▶ What is being asked
Only the lines of the data below from the one with "b) size .read = .ok m →" through the one with "((c.pushLoad (.held c.serial)).addMark" are wanted. Repeat them exactly.

▶ Supplied records

# # # #

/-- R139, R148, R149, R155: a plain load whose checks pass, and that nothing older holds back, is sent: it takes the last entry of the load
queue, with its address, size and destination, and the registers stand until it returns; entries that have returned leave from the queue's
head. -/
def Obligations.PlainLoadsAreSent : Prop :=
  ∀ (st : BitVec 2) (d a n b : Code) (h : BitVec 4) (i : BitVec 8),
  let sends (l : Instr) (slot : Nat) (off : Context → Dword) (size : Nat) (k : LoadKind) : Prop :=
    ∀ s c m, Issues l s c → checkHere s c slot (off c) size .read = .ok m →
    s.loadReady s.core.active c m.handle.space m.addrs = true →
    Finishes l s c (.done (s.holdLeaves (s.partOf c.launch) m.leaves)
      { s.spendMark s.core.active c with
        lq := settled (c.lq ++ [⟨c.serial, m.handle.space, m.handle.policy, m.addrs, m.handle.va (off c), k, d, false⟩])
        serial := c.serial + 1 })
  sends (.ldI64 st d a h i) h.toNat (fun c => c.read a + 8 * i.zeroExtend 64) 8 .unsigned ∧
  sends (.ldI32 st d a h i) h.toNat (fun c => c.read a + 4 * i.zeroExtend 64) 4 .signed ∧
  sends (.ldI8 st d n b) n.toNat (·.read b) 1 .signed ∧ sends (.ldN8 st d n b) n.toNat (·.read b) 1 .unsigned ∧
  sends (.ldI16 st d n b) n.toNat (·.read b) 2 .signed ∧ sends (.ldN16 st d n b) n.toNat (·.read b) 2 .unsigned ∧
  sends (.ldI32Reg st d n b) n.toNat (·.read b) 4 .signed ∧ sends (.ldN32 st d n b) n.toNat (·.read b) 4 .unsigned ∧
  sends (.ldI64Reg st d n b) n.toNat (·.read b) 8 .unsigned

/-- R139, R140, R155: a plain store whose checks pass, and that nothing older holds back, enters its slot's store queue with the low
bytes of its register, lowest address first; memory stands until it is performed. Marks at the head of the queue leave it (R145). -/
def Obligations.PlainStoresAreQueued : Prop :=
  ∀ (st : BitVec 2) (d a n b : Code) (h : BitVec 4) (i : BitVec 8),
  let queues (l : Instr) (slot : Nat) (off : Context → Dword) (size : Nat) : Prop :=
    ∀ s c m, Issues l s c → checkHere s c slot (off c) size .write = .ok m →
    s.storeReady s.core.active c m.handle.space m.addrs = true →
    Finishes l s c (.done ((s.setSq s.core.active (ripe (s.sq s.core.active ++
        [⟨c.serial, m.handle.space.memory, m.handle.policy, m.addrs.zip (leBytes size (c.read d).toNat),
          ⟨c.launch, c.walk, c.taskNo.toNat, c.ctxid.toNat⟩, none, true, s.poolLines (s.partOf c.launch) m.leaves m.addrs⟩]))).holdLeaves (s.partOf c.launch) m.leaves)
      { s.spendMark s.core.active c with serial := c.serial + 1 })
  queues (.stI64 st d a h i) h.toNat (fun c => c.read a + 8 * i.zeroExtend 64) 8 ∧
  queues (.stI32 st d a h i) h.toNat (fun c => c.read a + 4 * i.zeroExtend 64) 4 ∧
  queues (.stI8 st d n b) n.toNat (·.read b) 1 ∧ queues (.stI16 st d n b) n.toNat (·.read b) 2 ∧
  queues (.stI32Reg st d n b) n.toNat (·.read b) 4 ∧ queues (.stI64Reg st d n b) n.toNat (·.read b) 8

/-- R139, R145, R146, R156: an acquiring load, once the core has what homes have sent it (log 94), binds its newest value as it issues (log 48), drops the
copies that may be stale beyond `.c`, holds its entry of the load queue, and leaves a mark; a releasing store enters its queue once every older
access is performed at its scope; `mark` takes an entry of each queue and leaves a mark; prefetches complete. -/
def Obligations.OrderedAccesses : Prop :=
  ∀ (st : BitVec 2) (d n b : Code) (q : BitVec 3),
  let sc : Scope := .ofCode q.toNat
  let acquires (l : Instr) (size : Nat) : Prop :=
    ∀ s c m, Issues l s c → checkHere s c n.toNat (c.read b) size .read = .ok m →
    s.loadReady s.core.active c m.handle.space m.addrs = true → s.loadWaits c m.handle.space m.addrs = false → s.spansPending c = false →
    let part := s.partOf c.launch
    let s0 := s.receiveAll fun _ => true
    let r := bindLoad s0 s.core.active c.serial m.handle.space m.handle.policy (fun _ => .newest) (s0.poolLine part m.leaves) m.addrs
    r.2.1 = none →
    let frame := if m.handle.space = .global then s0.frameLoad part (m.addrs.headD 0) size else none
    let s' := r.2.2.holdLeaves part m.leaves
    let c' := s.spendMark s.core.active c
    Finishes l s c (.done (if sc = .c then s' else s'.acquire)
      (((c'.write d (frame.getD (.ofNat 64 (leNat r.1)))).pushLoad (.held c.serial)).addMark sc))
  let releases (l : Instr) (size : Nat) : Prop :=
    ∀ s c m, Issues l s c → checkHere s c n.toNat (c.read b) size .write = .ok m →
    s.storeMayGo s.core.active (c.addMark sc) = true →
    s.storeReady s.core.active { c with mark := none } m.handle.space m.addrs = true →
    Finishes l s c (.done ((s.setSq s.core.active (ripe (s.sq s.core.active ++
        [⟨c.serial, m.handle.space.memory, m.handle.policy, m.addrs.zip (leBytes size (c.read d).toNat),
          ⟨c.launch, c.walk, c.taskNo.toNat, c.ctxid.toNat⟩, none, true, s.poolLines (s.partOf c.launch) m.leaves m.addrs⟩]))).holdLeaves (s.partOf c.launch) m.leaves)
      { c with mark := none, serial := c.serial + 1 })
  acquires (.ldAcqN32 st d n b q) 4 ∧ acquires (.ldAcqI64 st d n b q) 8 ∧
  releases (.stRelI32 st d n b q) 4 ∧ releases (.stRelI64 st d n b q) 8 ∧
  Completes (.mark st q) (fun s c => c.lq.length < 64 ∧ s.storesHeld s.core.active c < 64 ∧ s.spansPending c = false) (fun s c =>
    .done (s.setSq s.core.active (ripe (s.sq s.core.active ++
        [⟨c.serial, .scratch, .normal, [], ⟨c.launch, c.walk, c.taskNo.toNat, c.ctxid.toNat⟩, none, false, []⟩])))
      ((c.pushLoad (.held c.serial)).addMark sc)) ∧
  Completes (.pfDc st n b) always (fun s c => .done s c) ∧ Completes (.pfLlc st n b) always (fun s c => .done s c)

# # # #

▶ Completed task
    ∀ s c m, Issues l s c → checkHere s c n.toNat (c.read b) size .read = .ok m →
    s.loadReady s.core.active c m.handle.space m.addrs = true → s.loadWaits c m.handle.space m.addrs = false → s.spansPending c = false →
    let part := s.partOf c.launch
    let s0 := s.receiveAll fun _ => true
    let r := bindLoad s0 s.core.active c.serial m.handle.space m.handle.policy (fun _ => .newest) (s0.poolLine part m.leaves) m.addrs
    r.2.1 = none →
    let frame := if m.handle.space = .global then s0.frameLoad part (m.addrs.headD 0) size else none
    let s' := r.2.2.holdLeaves part m.leaves
    let c' := s.spendMark s.core.active c
    Finishes l s c (.done (if sc = .c then s' else s'.acquire)
      (((c'.write d (frame.getD (.ofNat 64 (leNat r.1)))).pushLoad (.held c.serial)).addMark sc))
  let releases (l : Instr) (size : Nat) : Prop :=
    ∀ s c m, Issues l s c → checkHere s c n.toNat (c.read b) size .write = .ok m →
    s.storeMayGo s.core.active (c.addMark sc) = true →
    s.storeReady s.core.active { c with mark := none } m.handle.space m.addrs = true →
    Finishes l s c (.done ((s.setSq s.core.active (ripe (s.sq s.core.active ++
        [⟨c.serial, m.handle.space.memory, m.handle.policy, m.addrs.zip (leBytes size (c.read d).toNat),
          ⟨c.launch, c.walk, c.taskNo.toNat, c.ctxid.toNat⟩, none, true, s.poolLines (s.partOf c.launch) m.leaves m.addrs⟩]))).holdLeaves (s.partOf c.launch) m.leaves)
      { c with mark := none, serial := c.serial + 1 })
  acquires (.ldAcqN32 st d n b q) 4 ∧ acquires (.ldAcqI64 st d n b q) 8 ∧
  releases (.stRelI32 st d n b q) 4 ∧ releases (.stRelI64 st d n b q) 8 ∧
  Completes (.mark st q) (fun s c => c.lq.length < 64 ∧ s.storesHeld s.core.active c < 64 ∧ s.spansPending c = false) (fun s c =>
    .done (s.setSq s.core.active (ripe (s.sq s.core.active ++
        [⟨c.serial, .scratch, .normal, [], ⟨c.launch, c.walk, c.taskNo.toNat, c.ctxid.toNat⟩, none, false, []⟩])))
      ((c.pushLoad (.held c.serial)).addMark sc)) ∧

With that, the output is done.